YOUR OBJECTIVE:
The lines from the first line of the entries through the line containing "else firstFit n xs (start + run + 1) 0" are to be repeated exactly, with both of those lines included.

Data items:
-- ==== Sys2Proof/Machine/Inventory.lean ====
section
/-! DEFINITION. The inventory store (section 3.3): reservation, compaction, writing a block, freeing a
record, and the figures it reports. -/

namespace Sys2Proof.Machine

/-- The slot is free. -/
def Slot.isFree (x : Slot) : Bool := x.owner.isNone

/-- The number of free slots. -/
def freeSlots (s : State) : Nat := (s.store.slots.items.filter Slot.isFree).length

/-- The length of the longest run of free slots: `run` is the run in progress, `best` the longest so far. -/
def longestFree : List Slot → Nat → Nat → Nat
  | [], _, best => best
  | x :: xs, run, best =>
    if x.isFree then longestFree xs (run + 1) (max best (run + 1)) else longestFree xs 0 best

/-- The largest run of consecutive free slots (R54). -/
def largestFreeRun (s : State) : Nat := longestFree s.store.slots.items 0 0

/-- The lowest-numbered run of `n` consecutive free slots, first-fit from slot 0 (R52): `start` and `run`
are the free run in progress, which ends at slot `start + run`. -/
def firstFit (n : Nat) : List Slot → Nat → Nat → Option Nat
  | [], _, _ => none
  | x :: xs, start, run =>
    if x.isFree then if run + 1 = n then some start else firstFit n xs start (run + 1)
    else firstFit n xs (start + run + 1) 0

/-- The slot that holds block `i` of a record beginning at `start` of `n` blocks, or the slot as it was. -/
def reservedSlot (o : Owner) (start n i : Nat) (x : Slot) : Slot :=
  if start ≤ i && i < start + n then ⟨some o, i - start, start < i, .reading, List.replicate 16 0⟩ else x

/-- A run of slots reserved for an owner: its block indices, the mark clear on the first slot and set on
the rest, content READING (R52). -/
def reserveAt (o : Owner) (start n : Nat) (s : State) : State :=
  { s with store := { s.store with slots := s.store.slots.mapIdx (reservedSlot o start n) } }

/-- Compaction: every record moves toward slot 0 in its order, the free slots form one run at the top, and
the compaction count rises, saturating (R53). -/
def compact (s : State) : State :=
  { s with store := { slots := s.store.slots.gather fun x => !x.isFree
                      compactions := min (s.store.compactions + 1) 65535 } }

/-- A reservation of `n` slots for an owner, compacting if no run is long enough but enough slots are free,
and refused otherwise (R52). -/
def reserve (o : Owner) (n : Nat) (s : State) : Option State :=
  match firstFit n s.store.slots.items 0 0 with
  | some start => some (reserveAt o start n s)
  | none =>
    if n ≤ freeSlots s then
      let t := compact s
      some (reserveAt o (128 - freeSlots t) n t)
    else none

/-- A slot after block `i` of an owner's record has arrived valid with its data, or been marked invalid
with zero data (R43, R48, R49). -/
def writtenSlot (o : Owner) (i : Nat) (data : Option (List Byte)) (x : Slot) : Slot :=
  if x.owner = some o && x.block = i then
    match data with
    | some d => { x with content := .valid, data := d }
    | none => { x with content := .invalid, data := List.replicate 16 0 }
  else x

/-- Writes block `i` of an owner's record into the slot that now holds it (R53). -/
def writeBlock (o : Owner) (i : Nat) (data : Option (List Byte)) (s : State) : State :=
  { s with store := { s.store with slots := s.store.slots.map (writtenSlot o i data) } }

/-- The first slot of an owner's record: the slot of that owner whose mark is clear. -/
def recordStart (o : Owner) (s : State) : Option Nat :=
  s.store.slots.items.findIdx? fun x => x.owner = some o && !x.cont

/-- The number of slots of an owner's record from its first slot on: that slot and the slots that follow of
the same owner with the mark set. -/
def recordLength (o : Owner) (start : Nat) (s : State) : Nat :=
  1 + ((s.store.slots.items.drop (start + 1)).takeWhile fun x => x.owner = some o && x.cont).length

/-- A slot after the run of `n` slots from `start` has been set free (R54). -/
def freedSlot (start n i : Nat) (x : Slot) : Slot :=
  if start ≤ i && i < start + n then { x with owner := none } else x

/-- Frees an owner's record (R54). An owner without slots frees nothing. -/
def freeRecord (o : Owner) (s : State) : State :=
  match recordStart o s with
  | none => s
  | some start =>
    { s with store := { s.store with
        slots := s.store.slots.mapIdx (freedSlot start (recordLength o start s)) } }

end Sys2Proof.Machine
end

SOLUTION TO THE EXERCISE:
-- ==== Sys2Proof/Machine/Inventory.lean ====
section
/-! DEFINITION. The inventory store (section 3.3): reservation, compaction, writing a block, freeing a
record, and the figures it reports. -/

namespace Sys2Proof.Machine

/-- The slot is free. -/
def Slot.isFree (x : Slot) : Bool := x.owner.isNone

/-- The number of free slots. -/
def freeSlots (s : State) : Nat := (s.store.slots.items.filter Slot.isFree).length

/-- The length of the longest run of free slots: `run` is the run in progress, `best` the longest so far. -/
def longestFree : List Slot → Nat → Nat → Nat
  | [], _, best => best
  | x :: xs, run, best =>
    if x.isFree then longestFree xs (run + 1) (max best (run + 1)) else longestFree xs 0 best

/-- The largest run of consecutive free slots (R54). -/
def largestFreeRun (s : State) : Nat := longestFree s.store.slots.items 0 0

/-- The lowest-numbered run of `n` consecutive free slots, first-fit from slot 0 (R52): `start` and `run`
are the free run in progress, which ends at slot `start + run`. -/
def firstFit (n : Nat) : List Slot → Nat → Nat → Option Nat
  | [], _, _ => none
  | x :: xs, start, run =>
    if x.isFree then if run + 1 = n then some start else firstFit n xs start (run + 1)
    else firstFit n xs (start + run + 1) 0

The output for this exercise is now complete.